-- ==== Sys2Proof/Laws/State.lean ====
section
/-! SUPPORT. One lemma per field per update: what each plain record update leaves in each field of the state. -/

namespace Sys2Proof.Laws

open Sys2Proof.Machine

/-! ### raise -/

section
variable (e : Event) (s : State)

@[simp] theorem raise_table : (raise e s).table = s.table := rfl
@[simp] theorem raise_slots : (raise e s).slots = s.slots := rfl
@[simp] theorem raise_queue : (raise e s).queue = s.queue := rfl
@[simp] theorem raise_eng : (raise e s).eng = s.eng := rfl
@[simp] theorem raise_ports : (raise e s).ports = s.ports := rfl
@[simp] theorem raise_delivered : (raise e s).delivered = s.delivered := rfl
@[simp] theorem raise_speed : (raise e s).speed = s.speed := rfl
@[simp] theorem raise_ctl : (raise e s).ctl = s.ctl := rfl
@[simp] theorem raise_arb : (raise e s).arb = s.arb := rfl
@[simp] theorem raise_win : (raise e s).win = s.win.raise e := rfl
@[simp] theorem raise_straps : (raise e s).straps = s.straps := rfl
@[simp] theorem raise_inReset : (raise e s).inReset = s.inReset := rfl
@[simp] theorem raise_mem : (raise e s).mem = s.mem := rfl
@[simp] theorem raise_epoch : (raise e s).epoch = s.epoch := rfl
@[simp] theorem raise_pending : (raise e s).pending = s.pending := rfl

end

/-! ### setEntry -/

section
variable (s : State) (i : Fin 16) (e : Entry)

@[simp] theorem setEntry_table : (s.setEntry i e).table = { s.table with entries := s.table.entries.set i e } := rfl
@[simp] theorem setEntry_slots : (s.setEntry i e).slots = s.slots := rfl
@[simp] theorem setEntry_queue : (s.setEntry i e).queue = s.queue := rfl
@[simp] theorem setEntry_eng : (s.setEntry i e).eng = s.eng := rfl
@[simp] theorem setEntry_ports : (s.setEntry i e).ports = s.ports := rfl
@[simp] theorem setEntry_delivered : (s.setEntry i e).delivered = s.delivered := rfl
@[simp] theorem setEntry_speed : (s.setEntry i e).speed = s.speed := rfl
@[simp] theorem setEntry_ctl : (s.setEntry i e).ctl = s.ctl := rfl
@[simp] theorem setEntry_arb : (s.setEntry i e).arb = s.arb := rfl
@[simp] theorem setEntry_win : (s.setEntry i e).win = s.win := rfl
@[simp] theorem setEntry_straps : (s.setEntry i e).straps = s.straps := rfl
@[simp] theorem setEntry_inReset : (s.setEntry i e).inReset = s.inReset := rfl
@[simp] theorem setEntry_mem : (s.setEntry i e).mem = s.mem := rfl
@[simp] theorem setEntry_epoch : (s.setEntry i e).epoch = s.epoch := rfl
@[simp] theorem setEntry_pending : (s.setEntry i e).pending = s.pending := rfl

end

/-! ### setStatus -/

section
variable (s : State) (i : Fin 16) (st : EntryStatus)

@[simp] theorem setStatus_table :
    (s.setStatus i st).table =
      { s.table with entries := s.table.entries.set i { s.entry i with status := st } } := rfl
@[simp] theorem setStatus_slots : (s.setStatus i st).slots = s.slots := rfl
@[simp] theorem setStatus_queue : (s.setStatus i st).queue = s.queue := rfl
@[simp] theorem setStatus_eng : (s.setStatus i st).eng = s.eng := rfl
@[simp] theorem setStatus_ports : (s.setStatus i st).ports = s.ports := rfl
@[simp] theorem setStatus_delivered : (s.setStatus i st).delivered = s.delivered := rfl
@[simp] theorem setStatus_speed : (s.setStatus i st).speed = s.speed := rfl
@[simp] theorem setStatus_ctl : (s.setStatus i st).ctl = s.ctl := rfl
@[simp] theorem setStatus_arb : (s.setStatus i st).arb = s.arb := rfl
@[simp] theorem setStatus_win : (s.setStatus i st).win = s.win := rfl
@[simp] theorem setStatus_straps : (s.setStatus i st).straps = s.straps := rfl
@[simp] theorem setStatus_inReset : (s.setStatus i st).inReset = s.inReset := rfl
@[simp] theorem setStatus_mem : (s.setStatus i st).mem = s.mem := rfl
@[simp] theorem setStatus_epoch : (s.setStatus i st).epoch = s.epoch := rfl
@[simp] theorem setStatus_pending : (s.setStatus i st).pending = s.pending := rfl

end

/-! ### setInflight -/

section
variable (s : State) (i : Fin 16) (n : Nat)

@[simp] theorem setInflight_table :
    (s.setInflight i n).table =
      { s.table with entries := s.table.entries.set i { s.entry i with inflight := n } } := rfl
@[simp] theorem setInflight_slots : (s.setInflight i n).slots = s.slots := rfl
@[simp] theorem setInflight_queue : (s.setInflight i n).queue = s.queue := rfl
@[simp] theorem setInflight_eng : (s.setInflight i n).eng = s.eng := rfl
@[simp] theorem setInflight_ports : (s.setInflight i n).ports = s.ports := rfl
@[simp] theorem setInflight_delivered : (s.setInflight i n).delivered = s.delivered := rfl
@[simp] theorem setInflight_speed : (s.setInflight i n).speed = s.speed := rfl
@[simp] theorem setInflight_ctl : (s.setInflight i n).ctl = s.ctl := rfl
@[simp] theorem setInflight_arb : (s.setInflight i n).arb = s.arb := rfl
@[simp] theorem setInflight_win : (s.setInflight i n).win = s.win := rfl
@[simp] theorem setInflight_straps : (s.setInflight i n).straps = s.straps := rfl
@[simp] theorem setInflight_inReset : (s.setInflight i n).inReset = s.inReset := rfl
@[simp] theorem setInflight_mem : (s.setInflight i n).mem = s.mem := rfl
@[simp] theorem setInflight_epoch : (s.setInflight i n).epoch = s.epoch := rfl
@[simp] theorem setInflight_pending : (s.setInflight i n).pending = s.pending := rfl

end

/-! ### defineEntry -/

section
variable (i : Fin 16) (st : EntryStatus) (s : State)

@[simp] theorem defineEntry_table :
    (defineEntry i st s).table =
      { s.table with entries := s.table.entries.set i { status := st, inflight := 0, fault := none } } := rfl
@[simp] theorem defineEntry_slots : (defineEntry i st s).slots = s.slots := rfl
@[simp] theorem defineEntry_queue : (defineEntry i st s).queue = s.queue := rfl
@[simp] theorem defineEntry_eng : (defineEntry i st s).eng = s.eng := rfl
@[simp] theorem defineEntry_ports : (defineEntry i st s).ports = s.ports := rfl
@[simp] theorem defineEntry_delivered : (defineEntry i st s).delivered = s.delivered := rfl
@[simp] theorem defineEntry_speed : (defineEntry i st s).speed = s.speed := rfl
@[simp] theorem defineEntry_ctl : (defineEntry i st s).ctl = s.ctl := rfl
@[simp] theorem defineEntry_arb : (defineEntry i st s).arb = s.arb := rfl
@[simp] theorem defineEntry_win : (defineEntry i st s).win = s.win := rfl
@[simp] theorem defineEntry_straps : (defineEntry i st s).straps = s.straps := rfl
@[simp] theorem defineEntry_inReset : (defineEntry i st s).inReset = s.inReset := rfl
@[simp] theorem defineEntry_mem : (defineEntry i st s).mem = s.mem := rfl
@[simp] theorem defineEntry_epoch : (defineEntry i st s).epoch = s.epoch := rfl
@[simp] theorem defineEntry_pending : (defineEntry i st s).pending = s.pending := rfl

end

/-! ### setPort -/

section
variable (s : State) (p : Fin 4) (q : Port)

@[simp] theorem setPort_table : (s.setPort p q).table = s.table := rfl
@[simp] theorem setPort_slots : (s.setPort p q).slots = s.slots := rfl
@[simp] theorem setPort_queue : (s.setPort p q).queue = s.queue := rfl
@[simp] theorem setPort_eng : (s.setPort p q).eng = s.eng := rfl
@[simp] theorem setPort_ports : (s.setPort p q).ports = s.ports.set p q := rfl
@[simp] theorem setPort_delivered : (s.setPort p q).delivered = s.delivered := rfl
@[simp] theorem setPort_speed : (s.setPort p q).speed = s.speed := rfl
@[simp] theorem setPort_ctl : (s.setPort p q).ctl = s.ctl := rfl
@[simp] theorem setPort_arb : (s.setPort p q).arb = s.arb := rfl
@[simp] theorem setPort_win : (s.setPort p q).win = s.win := rfl
@[simp] theorem setPort_straps : (s.setPort p q).straps = s.straps := rfl
@[simp] theorem setPort_inReset : (s.setPort p q).inReset = s.inReset := rfl
@[simp] theorem setPort_mem : (s.setPort p q).mem = s.mem := rfl
@[simp] theorem setPort_epoch : (s.setPort p q).epoch = s.epoch := rfl
@[simp] theorem setPort_pending : (s.setPort p q).pending = s.pending := rfl

end

/-! ### setPortState -/

section
variable (p : Fin 4) (st : PortState) (s : State)

@[simp] theorem setPortState_table : (setPortState p st s).table = s.table := rfl
@[simp] theorem setPortState_slots : (setPortState p st s).slots = s.slots := rfl
@[simp] theorem setPortState_queue : (setPortState p st s).queue = s.queue := rfl
@[simp] theorem setPortState_eng : (setPortState p st s).eng = s.eng := rfl
@[simp] theorem setPortState_ports : (setPortState p st s).ports = s.ports.set p { s.port p with state := st } := rfl
@[simp] theorem setPortState_delivered : (setPortState p st s).delivered = s.delivered := rfl
@[simp] theorem setPortState_speed : (setPortState p st s).speed = s.speed := rfl
@[simp] theorem setPortState_ctl : (setPortState p st s).ctl = s.ctl := rfl
@[simp] theorem setPortState_arb : (setPortState p st s).arb = s.arb := rfl
@[simp] theorem setPortState_win : (setPortState p st s).win = s.win := rfl
@[simp] theorem setPortState_straps : (setPortState p st s).straps = s.straps := rfl
@[simp] theorem setPortState_inReset : (setPortState p st s).inReset = s.inReset := rfl
@[simp] theorem setPortState_mem : (setPortState p st s).mem = s.mem := rfl
@[simp] theorem setPortState_epoch : (setPortState p st s).epoch = s.epoch := rfl
@[simp] theorem setPortState_pending : (setPortState p st s).pending = s.pending := rfl

end

/-! ### pushAccess -/

section
variable (p : Fin 4) (a : Access) (s : State)

@[simp] theorem pushAccess_table : (pushAccess p a s).table = s.table := rfl
@[simp] theorem pushAccess_slots : (pushAccess p a s).slots = s.slots := rfl
@[simp] theorem pushAccess_queue : (pushAccess p a s).queue = s.queue := rfl
@[simp] theorem pushAccess_eng : (pushAccess p a s).eng = s.eng := rfl
@[simp] theorem pushAccess_ports :
    (pushAccess p a s).ports =
      s.ports.set p { s.port p with outstanding := (s.port p).outstanding ++ [a] } := rfl
@[simp] theorem pushAccess_delivered : (pushAccess p a s).delivered = s.delivered := rfl
@[simp] theorem pushAccess_speed : (pushAccess p a s).speed = s.speed := rfl
@[simp] theorem pushAccess_ctl : (pushAccess p a s).ctl = s.ctl := rfl
@[simp] theorem pushAccess_arb : (pushAccess p a s).arb = s.arb := rfl
@[simp] theorem pushAccess_win : (pushAccess p a s).win = s.win := rfl
@[simp] theorem pushAccess_straps : (pushAccess p a s).straps = s.straps := rfl
@[simp] theorem pushAccess_inReset : (pushAccess p a s).inReset = s.inReset := rfl
@[simp] theorem pushAccess_mem : (pushAccess p a s).mem = s.mem := rfl
@[simp] theorem pushAccess_epoch : (pushAccess p a s).epoch = s.epoch := rfl
@[simp] theorem pushAccess_pending : (pushAccess p a s).pending = s.pending := rfl

end

/-! ### setSlot -/

section
variable (s : State) (k : Fin 8) (w : Option WatchSlot)

@[simp] theorem setSlot_table : (s.setSlot k w).table = s.table := rfl
@[simp] theorem setSlot_slots : (s.setSlot k w).slots = s.slots.set k w := rfl
@[simp] theorem setSlot_queue : (s.setSlot k w).queue = s.queue := rfl
@[simp] theorem setSlot_eng : (s.setSlot k w).eng = s.eng := rfl
@[simp] theorem setSlot_ports : (s.setSlot k w).ports = s.ports := rfl
@[simp] theorem setSlot_delivered : (s.setSlot k w).delivered = s.delivered := rfl
@[simp] theorem setSlot_speed : (s.setSlot k w).speed = s.speed := rfl
@[simp] theorem setSlot_ctl : (s.setSlot k w).ctl = s.ctl := rfl
@[simp] theorem setSlot_arb : (s.setSlot k w).arb = s.arb := rfl
@[simp] theorem setSlot_win : (s.setSlot k w).win = s.win := rfl
@[simp] theorem setSlot_straps : (s.setSlot k w).straps = s.straps := rfl
@[simp] theorem setSlot_inReset : (s.setSlot k w).inReset = s.inReset := rfl
@[simp] theorem setSlot_mem : (s.setSlot k w).mem = s.mem := rfl
@[simp] theorem setSlot_epoch : (s.setSlot k w).epoch = s.epoch := rfl
@[simp] theorem setSlot_pending : (s.setSlot k w).pending = s.pending := rfl

end

/-! ### store -/

section
variable (s : State) (a : Nat) (ws : List Word)

@[simp] theorem store_table : (s.store a ws).table = s.table := rfl
@[simp] theorem store_slots : (s.store a ws).slots = s.slots := rfl
@[simp] theorem store_queue : (s.store a ws).queue = s.queue := rfl
@[simp] theorem store_eng : (s.store a ws).eng = s.eng := rfl
@[simp] theorem store_ports : (s.store a ws).ports = s.ports := rfl
@[simp] theorem store_delivered : (s.store a ws).delivered = s.delivered := rfl
@[simp] theorem store_speed : (s.store a ws).speed = s.speed := rfl
@[simp] theorem store_ctl : (s.store a ws).ctl = s.ctl := rfl
@[simp] theorem store_arb : (s.store a ws).arb = s.arb := rfl
@[simp] theorem store_win : (s.store a ws).win = s.win := rfl
@[simp] theorem store_straps : (s.store a ws).straps = s.straps := rfl
@[simp] theorem store_inReset : (s.store a ws).inReset = s.inReset := rfl
@[simp] theorem store_mem : (s.store a ws).mem = storeWords s.mem a ws := rfl
@[simp] theorem store_epoch : (s.store a ws).epoch = s.epoch := rfl
@[simp] theorem store_pending : (s.store a ws).pending = s.pending := rfl

end

/-! ### wakeCause -/

section
variable (s : State)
◇ ◇ ◇
### PROBLEM DESCRIPTION
Your task is to restate, word for word, the lines from the beginning of the records to the line with "setEntry_table : (s.setEntry", inclusive.

### ANSWER TO THE PROBLEM
-- ==== Sys2Proof/Laws/State.lean ====
section
/-! SUPPORT. One lemma per field per update: what each plain record update leaves in each field of the state. -/

namespace Sys2Proof.Laws

open Sys2Proof.Machine

/-! ### raise -/

section
variable (e : Event) (s : State)

@[simp] theorem raise_table : (raise e s).table = s.table := rfl
@[simp] theorem raise_slots : (raise e s).slots = s.slots := rfl
@[simp] theorem raise_queue : (raise e s).queue = s.queue := rfl
@[simp] theorem raise_eng : (raise e s).eng = s.eng := rfl
@[simp] theorem raise_ports : (raise e s).ports = s.ports := rfl
@[simp] theorem raise_delivered : (raise e s).delivered = s.delivered := rfl
@[simp] theorem raise_speed : (raise e s).speed = s.speed := rfl
@[simp] theorem raise_ctl : (raise e s).ctl = s.ctl := rfl
@[simp] theorem raise_arb : (raise e s).arb = s.arb := rfl
@[simp] theorem raise_win : (raise e s).win = s.win.raise e := rfl
@[simp] theorem raise_straps : (raise e s).straps = s.straps := rfl
@[simp] theorem raise_inReset : (raise e s).inReset = s.inReset := rfl
@[simp] theorem raise_mem : (raise e s).mem = s.mem := rfl
@[simp] theorem raise_epoch : (raise e s).epoch = s.epoch := rfl
@[simp] theorem raise_pending : (raise e s).pending = s.pending := rfl

end

/-! ### setEntry -/

section
variable (s : State) (i : Fin 16) (e : Entry)

@[simp] theorem setEntry_table : (s.setEntry i e).table = { s.table with entries := s.table.entries.set i e } := rfl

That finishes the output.